◆ RECORDS
►

-- ==== Sys2Proof/Tests/Slice0.lean ====
section
/-! SUPPORT. Small tests, each about one step, with results taken from 95_test_vectors.md; and for every statement with
hypotheses a witness: concrete values that meet them together, at the ends of their ranges. -/

namespace Sys2Proof.Tests

open Sys2Proof.Machine

/- One theorem at a time: many at once, each with a stack of its own, pass the checker's memory limit. -/
set_option Elab.async false

/-! ### Helpers -/

/-- The state after reset with the parameters of 95_test_vectors.md: T_IFD_MS 4, CBUF_BYTES 2, HAS_DIR true. -/
def s0 : State := { State.reset with cfg := ⟨4, 2, true⟩ }

/-- What a step on these two streams leaves, tested by `p`; false when it is not a next state. -/
def afterStep (s : State) (cmd : List U32) (din : Bytes) (p : State → Bool) : Bool :=
  match step { s with cmd := cmd, din := din } with
  | .next t => p t
  | .fault _ => false
  | .refused _ => false

/-- The one step that runs an issued operation gives this response and leaves a state with `p`. -/
def runs (s : State) (i : Instr) (r : Response) (p : State → Bool) : Bool :=
  afterStep s (encode i).1 (encode i).2 fun t => t.lastResponse == some r && p t

/-- The state holds these five registers (95_test_vectors.md, notation). -/
def regs (crc : U16) (fill : U9) (last_ts : U32) (ovf dir : U1) (t : State) : Bool :=
  t.crc == crc && t.fill == fill && t.last_ts == last_ts && t.ovf == ovf && t.dir == dir

/-- The first two bytes of the caller buffer. -/
def buffer (b0 b1 : Byte) (t : State) : Bool := t.memRead 0 == b0 && t.memRead 1 == b1

/-- `s0` with two bytes in the caller buffer. -/
def withBuffer (b0 b1 : Byte) : State := (s0.memWrite 0 b0).memWrite 1 b1

/-- `s0` holding these bytes in the assembler. -/
def holding (bytes : Bytes) (last_ts : U32) (ovf : U1) : State :=
  { s0 with rxbuf := Vector.ofFn fun k => bytes.getD k.val 0, fill := BitVec.ofNat 9 bytes.length,
            last_ts := last_ts, ovf := ovf }

/-! ### WellFormed: ill-formed terms are refused, the longest operand is not (R93, R100) -/

theorem test_wf_compute_too_long : (Instr.crcCompute (List.replicate 65536 0)).wellFormed = false := by
  rw [Instr.wellFormed, List.length_replicate]; decide
theorem test_wf_verify_too_long : (Instr.crcVerify (List.replicate 65536 0)).wellFormed = false := by
  rw [Instr.wellFormed, List.length_replicate]; decide
theorem test_wf_append_too_long : (Instr.crcAppend (List.replicate 65536 0)).wellFormed = false := by
  rw [Instr.wellFormed, List.length_replicate]; decide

◄

◆ WHAT IS EXPECTED
The expected answer is the complete material, restated exactly.

◆ FINISHED TASK
-- ==== Sys2Proof/Tests/Slice0.lean ====
section
/-! SUPPORT. Small tests, each about one step, with results taken from 95_test_vectors.md; and for every statement with
hypotheses a witness: concrete values that meet them together, at the ends of their ranges. -/

namespace Sys2Proof.Tests

open Sys2Proof.Machine

/- One theorem at a time: many at once, each with a stack of its own, pass the checker's memory limit. -/
set_option Elab.async false

/-! ### Helpers -/

/-- The state after reset with the parameters of 95_test_vectors.md: T_IFD_MS 4, CBUF_BYTES 2, HAS_DIR true. -/
def s0 : State := { State.reset with cfg := ⟨4, 2, true⟩ }

/-- What a step on these two streams leaves, tested by `p`; false when it is not a next state. -/
def afterStep (s : State) (cmd : List U32) (din : Bytes) (p : State → Bool) : Bool :=
  match step { s with cmd := cmd, din := din } with
  | .next t => p t
  | .fault _ => false
  | .refused _ => false

/-- The one step that runs an issued operation gives this response and leaves a state with `p`. -/
def runs (s : State) (i : Instr) (r : Response) (p : State → Bool) : Bool :=
  afterStep s (encode i).1 (encode i).2 fun t => t.lastResponse == some r && p t

/-- The state holds these five registers (95_test_vectors.md, notation). -/
def regs (crc : U16) (fill : U9) (last_ts : U32) (ovf dir : U1) (t : State) : Bool :=
  t.crc == crc && t.fill == fill && t.last_ts == last_ts && t.ovf == ovf && t.dir == dir

/-- The first two bytes of the caller buffer. -/
def buffer (b0 b1 : Byte) (t : State) : Bool := t.memRead 0 == b0 && t.memRead 1 == b1

/-- `s0` with two bytes in the caller buffer. -/
def withBuffer (b0 b1 : Byte) : State := (s0.memWrite 0 b0).memWrite 1 b1

/-- `s0` holding these bytes in the assembler. -/
def holding (bytes : Bytes) (last_ts : U32) (ovf : U1) : State :=
  { s0 with rxbuf := Vector.ofFn fun k => bytes.getD k.val 0, fill := BitVec.ofNat 9 bytes.length,
            last_ts := last_ts, ovf := ovf }

/-! ### WellFormed: ill-formed terms are refused, the longest operand is not (R93, R100) -/

theorem test_wf_compute_too_long : (Instr.crcCompute (List.replicate 65536 0)).wellFormed = false := by
  rw [Instr.wellFormed, List.length_replicate]; decide
theorem test_wf_verify_too_long : (Instr.crcVerify (List.replicate 65536 0)).wellFormed = false := by
  rw [Instr.wellFormed, List.length_replicate]; decide
theorem test_wf_append_too_long : (Instr.crcAppend (List.replicate 65536 0)).wellFormed = false := by
  rw [Instr.wellFormed, List.length_replicate]; decide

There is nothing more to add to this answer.